The pathogenesis is based on a violation of vascular tone, a decrease in the strength of the cardiac impulse, which entails a decrease in tone, as well as a decrease in contractile activity and automatism of the heart. There is a decrease in the frequency of contraction of the heart muscle, as a result of which blood is less often ejected from the ventricle of the heart into the aorta. The internal organs receive much less oxygen and nutrients.
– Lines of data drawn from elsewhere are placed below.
/-- Every Soft action fills its region: the primary from COMPUTE, the mirror table from the aliases, 32 at most; a region
no action names is inactive and empty (42_mapping_manager.md R150, R151, R152). -/
def Obligations.RecomputeFillsSoftRegions : Prop :=
  ∀ (s : State) (tbl : SlotTable), s.Ready → s.cfg.table = some tbl → ∃ t, exec .recompute s = .next t ∧
    (∀ r (i : Fin 8) length mirror offset, SlotAction.soft r length mirror offset ∈ tbl[i] →
      t.soft.get r =
        { start := (computeSlot s.regs i length mirror offset).start,
          stop := (computeSlot s.regs i length mirror offset).stop,
          mir := Vector.ofFn fun n : Fin 32 =>
            if (computeSlot s.regs i length mirror offset).mirrorMask = 0 then ⟨0, 0⟩
            else (aliases (computeSlot s.regs i length mirror offset)).getD n.val ⟨0, 0⟩ }) ∧
    (∀ r, (∀ i : Fin 8, ∀ act ∈ tbl[i], targets r act = false) → t.soft.get r = emptyRegion)

/-- Every Flat action installs its primary and then its aliases, slot 7 down to slot 0 and in list order within a slot
(42_mapping_manager.md R150, R152, R157). -/
def Obligations.RecomputeInstallsFlatMappings : Prop :=
  ∀ (s : State) (tbl : SlotTable), s.Ready → s.cfg.table = some tbl → ∃ t, exec .recompute s = .next t ∧
    t.flat = [(7 : Fin 8), 6, 5, 4, 3, 2, 1, 0].flatMap fun i => (tbl[i]).flatMap fun act =>
      match act with
      | .flat backing kinds length mirror offset =>
        { start := (computeSlot s.regs i length mirror offset).start,
          stop := (computeSlot s.regs i length mirror offset).stop, backing := backing, kinds := kinds } ::
        (if (computeSlot s.regs i length mirror offset).mirrorMask = 0 then []
         else (aliases (computeSlot s.regs i length mirror offset)).map fun b =>
           { start := b.start, stop := b.stop, backing := backing, kinds := kinds })
      | .soft _ _ _ _ => []

/-- Where the window of a slot's Flat action covers an address, the mapping observable there comes from that slot or a
lower-indexed one (42_mapping_manager.md R157). -/
def Obligations.LowerSlotWinsOverlap : Prop :=
  ∀ (s : State) (tbl : SlotTable) (i : Fin 8) (backing : Backing) (kinds : Kinds) (length mirror offset a : Addr) (k : Kind),
    s.Ready → s.cfg.table = some tbl → SlotAction.flat backing kinds length mirror offset ∈ tbl[i] →
    kindIn k kinds = true →
    (computeSlot s.regs i length mirror offset).start ≤ a → a ≤ (computeSlot s.regs i length mirror offset).stop →
    ∃ t e, exec .recompute s = .next t ∧ flatLookup k a t.flat = some e ∧
      ∃ (j : Fin 8) (backing' : Backing) (kinds' : Kinds) (length' mirror' offset' : Addr), j ≤ i ∧
        SlotAction.flat backing' kinds' length' mirror' offset' ∈ tbl[j] ∧
        e.backing = backing' ∧ e.kinds = kinds' ∧
        ∃ o, o &&& ~~~(computeSlot s.regs j length' mirror' offset').mirrorMask = 0 ∧
          e.start = (computeSlot s.regs j length' mirror' offset').start + o ∧
          e.stop = (computeSlot s.regs j length' mirror' offset').stop + o

/-- After a recompute the write index is the number of entries the last recording stored (10_state.md R27). -/
def Obligations.WriteIndexCountsLastRecording : Prop :=
  ∀ (s : State) (tbl : SlotTable), s.Ready → s.cfg.table = some tbl → ∃ t, exec .recompute s = .next t ∧
    t.mwi = ((([(7 : Fin 8), 6, 5, 4, 3, 2, 1, 0].flatMap fun i => (tbl[i]).filterMap fun act =>
      match act with
      | .flat _ _ _ _ _ => none
      | .soft _ length mirror offset => some (storedCount (computeSlot s.regs i length mirror offset))).getLast?).getD 0)

/-! ### Routing -/

/-- FlatLookup answers the most recently installed entry that serves the access (20_memory.md R55). -/
def Obligations.FlatLookupIsLastInstalled : Prop :=
  ∀ (k : Kind) (a : Addr) (l : List FlatEntry),
    (∀ e, flatLookup k a l = some e ↔
      ∃ before after, l = before ++ e :: after ∧ serves k a e = true ∧ ∀ x ∈ after, serves k a x = false) ∧
    (flatLookup k a l = none ↔ ∀ x ∈ l, serves k a x = false)

/-- The lookups of a soft region (43_bus_router_read.md R176, 10_state.md R26): an inactive region matches nothing, its
mirrors included; both ends are inclusive and compared over all 32 bits; an empty mirror entry is skipped; of the mirror
entries the first that matches wins, and its own start is answered. -/
def Obligations.SoftLookupsSkipInactiveAndTakeFirst : Prop :=
  ∀ (x : SoftRegion) (a : Addr),
    (x.start = 0 → hitPrimary x a = none ∧ hitMirror x a = none) ∧
    (∀ st, hitPrimary x a = some st ↔
      x.start ≠ 0 ∧ st = x.start ∧ x.start.toNat ≤ a.toNat ∧ a.toNat ≤ x.stop.toNat) ∧
    (∀ st, hitMirror x a = some st ↔
      x.start ≠ 0 ∧ ∃ i : Fin 32, st = x.mir[i].start ∧
        (x.mir[i].start ≠ 0 ∧ x.mir[i].start.toNat ≤ a.toNat ∧ a.toNat ≤ x.mir[i].stop.toNat) ∧
        ∀ j : Fin 32, j < i →
          ¬(x.mir[j].start ≠ 0 ∧ x.mir[j].start.toNat ≤ a.toNat ∧ a.toNat ≤ x.mir[j].stop.toNat))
The basis is also a decrease in the trophism of the heart itself.

Forms

Depending on the degree of danger, the following are distinguished:

  • severe bradycardia (heart rate < 40 beats per minute), which is rarely physiological and rarely asymptomatic, almost always requires treatment;
  • moderate bradycardia (heart rate 40-60 beats per minute), which requires immediate treatment only in the case of arterial hypotension (systolic blood pressure < 90 mm Hg), hemodynamic disturbances and heart failure.

Diagnostics bradycardia

Diagnosis of bradycardia is aimed at identifying the etiological and pathogenetic factors that trigger the development of pathology and support its course. It is important to make the correct diagnosis, since further treatment will be selected on this basis. There are also cases when treatment is not required at all, since bradycardia can be a natural physiological state of the body.
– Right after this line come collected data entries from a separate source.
-- ==== Sys2Proof/Laws/Basic.lean ====
section
/-! SUPPORT. The small lemmas of the shared operations: requirements, registers, tables, lookups, the trace. -/

namespace Sys2Proof.Machine

/-! ### Requirements -/

theorem requireConfig_eq {s : State} {k : StepResult} (h : s.cfg.wf = true) : requireConfig s k = k := by
  simp [requireConfig, h]

theorem requireLive_eq {s : State} {k : StepResult} (h : s.Ready) : requireLive s k = k := by
  simp [requireLive, requireConfig, h.1, h.2]

theorem requireBuilt_eq {s : State} {k : StepResult} (h : s.Routed) : requireBuilt s k = k := by
  simp [requireBuilt, requireLive, requireConfig, h.1, h.2.1, h.2.2]

theorem State.Routed.ready {s : State} (h : s.Routed) : s.Ready := ⟨h.1, h.2.1⟩

/-- A next state of an operation that requires a configuration. -/
theorem requireConfig_next {s t : State} {k : StepResult} (h : requireConfig s k = .next t) :
    s.cfg.wf = true ∧ k = .next t := by
  unfold requireConfig at h
  split at h
  · exact ⟨‹_›, h⟩
  · cases h

/-- A next state of an operation that requires a live block. -/
theorem requireLive_next {s t : State} {k : StepResult} (h : requireLive s k = .next t) :
    s.Ready ∧ k = .next t := by
  obtain ⟨hc, h⟩ := requireConfig_next h
  split at h
  · exact ⟨⟨hc, ‹_›⟩, h⟩
  · cases h

/-- A next state of a bus transaction. -/
theorem requireBuilt_next {s t : State} {k : StepResult} (h : requireBuilt s k = .next t) :
    s.Routed ∧ k = .next t := by
  obtain ⟨hr, h⟩ := requireLive_next h
  split at h
  · exact ⟨⟨hr.1, hr.2, ‹_›⟩, h⟩
  · cases h

/-! ### Registers -/

@[simp] theorem reg_setReg_self (s : State) (o : RegOff) (v : Byte) : (s.setReg o v).reg o = v := by
  simp [State.reg, State.setReg]

theorem reg_setReg_of_ne (s : State) {o o' : RegOff} (v : Byte) (h : o' ≠ o) : (s.setReg o v).reg o' = s.reg o' := by
  have : o.toNat ≠ o'.toNat := fun e => h (BitVec.eq_of_toNat_eq e.symm)
  simp [State.reg, State.setReg, this]

/-- Storing the byte a register already holds changes nothing. -/
@[simp] theorem setReg_self (s : State) (o : RegOff) : s.setReg o (s.reg o) = s := by
  simp [State.reg, State.setReg]

theorem regRead_congr {s t : State} (hc : t.cfg = s.cfg) (hr : t.regs = s.regs) (o : RegOff) : regRead t o = regRead s o := by
  simp [regRead, hc, hr]

/-! ### The tables -/

@[simp] theorem get_put_self (t : SoftTables) (r : SoftId) (x : SoftRegion) : (t.put r x).get r = x := by cases r <;> rfl

theorem get_put_of_ne (t : SoftTables) {r r' : SoftId} (x : SoftRegion) (h : r' ≠ r) : (t.put r x).get r' = t.get r' := by
  cases r <;> cases r' <;> first | rfl | exact absurd rfl h

@[simp] theorem put_get_self (t : SoftTables) (r : SoftId) : t.put r (t.get r) = t := by cases r <;> rfl

@[simp] theorem put_put (t : SoftTables) (r : SoftId) (x y : SoftRegion) : (t.put r x).put r y = t.put r y := by
  cases r <;> rfl

@[simp] theorem emptyTables_get (r : SoftId) : emptyTables.get r = emptyRegion := by cases r <;> rfl

/-- Two tables with the same six regions are equal. -/
theorem SoftTables.ext_get {t u : SoftTables} (h : ∀ r, t.get r = u.get r) : t = u := by
  have h1 := h .io; have h2 := h .tileRAM; have h3 := h .bankLatch
  have h4 := h .soundBridge; have h5 := h .math1; have h6 := h .math2
  cases t; cases u; simp_all [SoftTables.get]

@[simp] theorem setPrimary_start (x : SoftRegion) (a b : Addr) : (x.setPrimary a b).start = a := rfl
@[simp] theorem setPrimary_stop (x : SoftRegion) (a b : Addr) : (x.setPrimary a b).stop = b := rfl
@[simp] theorem setPrimary_mir (x : SoftRegion) (a b : Addr) : (x.setPrimary a b).mir = x.mir := rfl
@[simp] theorem setMirror_start (x : SoftRegion) (i : Nat) (b : Bounds) : (x.setMirror i b).start = x.start := rfl
@[simp] theorem setMirror_stop (x : SoftRegion) (i : Nat) (b : Bounds) : (x.setMirror i b).stop = x.stop := rfl
@[simp] theorem setMirror_mir (x : SoftRegion) (i : Nat) (b : Bounds) :
    (x.setMirror i b).mir = x.mir.setIfInBounds i b := rfl

/-! ### Lookups -/

theorem inside_iff {a s e : Addr} : inside a s e = true ↔ s ≤ a ∧ a ≤ e := by simp [inside]

/-- A primary hit: the region is active, the address inside, the answer its start. -/
theorem hitPrimary_eq_some {x : SoftRegion} {a st : Addr} :
    hitPrimary x a = some st ↔ x.start ≠ 0 ∧ inside a x.start x.stop = true ∧ st = x.start := by
  by_cases h0 : x.start = 0
  · simp [hitPrimary, h0]
  · by_cases h1 : inside a x.start x.stop = true
    · simp only [hitPrimary, h0, h1, if_false, if_true, Option.some.injEq, ne_eq, not_false_eq_true, true_and]
      exact eq_comm
    · simp [hitPrimary, h1]

/-- A mirror hit: the region is active and the answer is the start of a non-empty entry that holds the address. -/
theorem hitMirror_some {x : SoftRegion} {a st : Addr} (h : hitMirror x a = some st) :
    x.start ≠ 0 ∧ ∃ b ∈ x.mir.toList, b.start ≠ 0 ∧ inside a b.start b.stop = true ∧ st = b.start := by
  unfold hitMirror at h
  split at h
  · cases h
  · obtain ⟨b, hb, rfl⟩ := Option.map_eq_some_iff.mp h
    have := List.find?_some hb
    simp only [Bool.and_eq_true, decide_eq_true_eq] at this
    exact ⟨‹_›, b, List.mem_of_find?_eq_some hb, this.1, this.2, rfl⟩

/-- Every lookup of an inactive region misses (10_state.md R26). -/
theorem hitPart_inactive {x : SoftRegion} (h : x.start = 0) (a : Addr) (p : Part) : hitPart x a p = none := by
  cases p <;> simp [hitPart, hitPrimary, hitMirror, h]

@[simp] theorem flatLookup_nil (k : Kind) (a : Addr) : flatLookup k a [] = none := rfl

/-- The entry a flat lookup answers is in the list and serves the access. -/
theorem flatLookup_some {k : Kind} {a : Addr} {l : List FlatEntry} {e : FlatEntry} (h : flatLookup k a l = some e) :
    e ∈ l ∧ serves k a e = true := by
  rw [flatLookup, List.findRev?_eq_find?_reverse] at h
  exact ⟨by simpa using List.mem_of_find?_eq_some h, List.find?_some h⟩

/-- A lookup over two lists: the later one first. -/
theorem flatLookup_append (k : Kind) (a : Addr) (l m : List FlatEntry) :
    flatLookup k a (l ++ m) = (flatLookup k a m).or (flatLookup k a l) := by
  simp [flatLookup, List.findRev?_eq_find?_reverse, List.find?_append]

/-! ### Draws -/

@[simp] theorem drawDatum_snd (n : Width) (e : Event) (s : State) : (drawDatum n e s).2 = s.drawn e := rfl
@[simp] theorem drawDatum_fst (n : Width) (e : Event) (s : State) : (drawDatum n e s).1 = datumOf n s.answer := rfl
@[simp] theorem datumWidth_datumOf (n : Width) (x : BitVec 32) : datumWidth (datumOf n x) = n := by cases n <;> rfl

theorem answer_congr {s t : State} (ha : t.answers = s.answers) (hd : t.draws = s.draws) : t.answer = s.answer := by
  simp [State.answer, ha, hd]

end Sys2Proof.Machine
end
To make a correct diagnosis, you need to see a cardiologist who will conduct an examination, if necessary, prescribe appropriate laboratory tests, instrumental studies. If necessary, he will refer you for consultation with other specialists. Often you have to see an endocrinologist, since bradycardia often develops against the background of thyroid dysfunction, or with diabetes.
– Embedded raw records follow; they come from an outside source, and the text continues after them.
-- ==== Sys2Proof/Laws/Encoding.lean ====
section
/-! SUPPORT. The fields of a packed bundle and a packed key (spec/30_encoding.md R85, R90). -/

namespace Sys2Proof

/-- Every bit of a packed bundle. -/
theorem packBundle_bit (op : BitVec 4) (a : Addr) (d : Word) (i : Nat) :
    (packBundle op a d).getLsbD i =
      if i < 16 then d.getLsbD i else if i - 16 < 32 then a.getLsbD (i - 16) else op.getLsbD (i - 16 - 32) := by
  show (op ++ a ++ d : BitVec (4 + 32 + 16)).getLsbD i = _
  rw [BitVec.getLsbD_append, BitVec.getLsbD_append]

/-- Every bit of a packed key. -/
theorem packKey_bit (o : RegOff) (v : Byte) (i : Nat) :
    (packKey o v).getLsbD i = if i < 8 then v.getLsbD i else o.getLsbD (i - 8) := by
  show (o ++ v : BitVec (5 + 8)).getLsbD i = _
  rw [BitVec.getLsbD_append]

@[simp] theorem bundleOp_pack (op : BitVec 4) (a : Addr) (d : Word) : bundleOp (packBundle op a d) = op := by
  apply BitVec.eq_of_getLsbD_eq
  intro i hi
  rw [bundleOp, BitVec.getLsbD_extractLsb', packBundle_bit, if_neg (by omega), if_neg (by omega),
    show 48 + i - 16 - 32 = i by omega]
  simp [hi]

@[simp] theorem bundleA_pack (op : BitVec 4) (a : Addr) (d : Word) : bundleA (packBundle op a d) = a := by
  apply BitVec.eq_of_getLsbD_eq
  intro i hi
  rw [bundleA, BitVec.getLsbD_extractLsb', packBundle_bit, if_neg (by omega), if_pos (by omega),
    show 16 + i - 16 = i by omega]
  simp [hi]

@[simp] theorem bundleD_pack (op : BitVec 4) (a : Addr) (d : Word) : bundleD (packBundle op a d) = d := by
  apply BitVec.eq_of_getLsbD_eq
  intro i hi
  rw [bundleD, BitVec.getLsbD_extractLsb', packBundle_bit, if_pos (by omega), Nat.zero_add]
  simp [hi]

@[simp] theorem keyOffset_pack (o : RegOff) (v : Byte) : keyOffset (packKey o v) = o := by
  apply BitVec.eq_of_getLsbD_eq
  intro i hi
  rw [keyOffset, BitVec.getLsbD_extractLsb', packKey_bit, if_neg (by omega), show 8 + i - 8 = i by omega]
  simp [hi]

@[simp] theorem keyData_pack (o : RegOff) (v : Byte) : keyData (packKey o v) = v := by
  apply BitVec.eq_of_getLsbD_eq
  intro i hi
  rw [keyData, BitVec.getLsbD_extractLsb', packKey_bit, if_pos (by omega), Nat.zero_add]
  simp [hi]

/-- The low byte of a byte widened to a word. -/
theorem low_of_widened (v : Byte) : (v.setWidth 16).extractLsb' 0 8 = v := by
  apply BitVec.eq_of_getLsbD_eq
  intro i hi
  simp [hi]
  omega

/-- A key is its two fields, packed. -/
theorem packKey_fields (k : BitVec 13) : packKey (keyOffset k) (keyData k) = k := by
  apply BitVec.eq_of_getLsbD_eq
  intro i hi
  rw [packKey_bit, keyOffset, keyData, BitVec.getLsbD_extractLsb', BitVec.getLsbD_extractLsb']
  by_cases h : i < 8
  · simp [h]
  · simp [h, show i - 8 < 5 by omega, show 8 + (i - 8) = i by omega]

end Sys2Proof
end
What awaits you at the appointment? In any case, the first thing the doctor will do is conduct a survey and examination (collect anamnesis). The main method is a standard examination (the doctor listens to the heart tones, listens for wheezing, whistling, noise, determines the rhythm, strength, intensity of the heartbeat, the zone of cardiac dullness). A timely visit to the doctor allows already at the stage of early examination to assume the presence or absence of pathology, make a preliminary diagnosis and select methods of further research to confirm or refute this diagnosis.

Tests

The main methods are considered to be instrumental, in particular, ECG. Laboratory tests are prescribed less often, but they can also be very informative for any heart pathology. As with other diseases, tests are usually prescribed for any diagnosis. A clinical blood test is often prescribed (since blood is the main biological fluid of the body, reflecting all changes in the body). Much depends on the composition, concentration, thickness, viscosity of the blood. In particular, this affects the intensity of the heart.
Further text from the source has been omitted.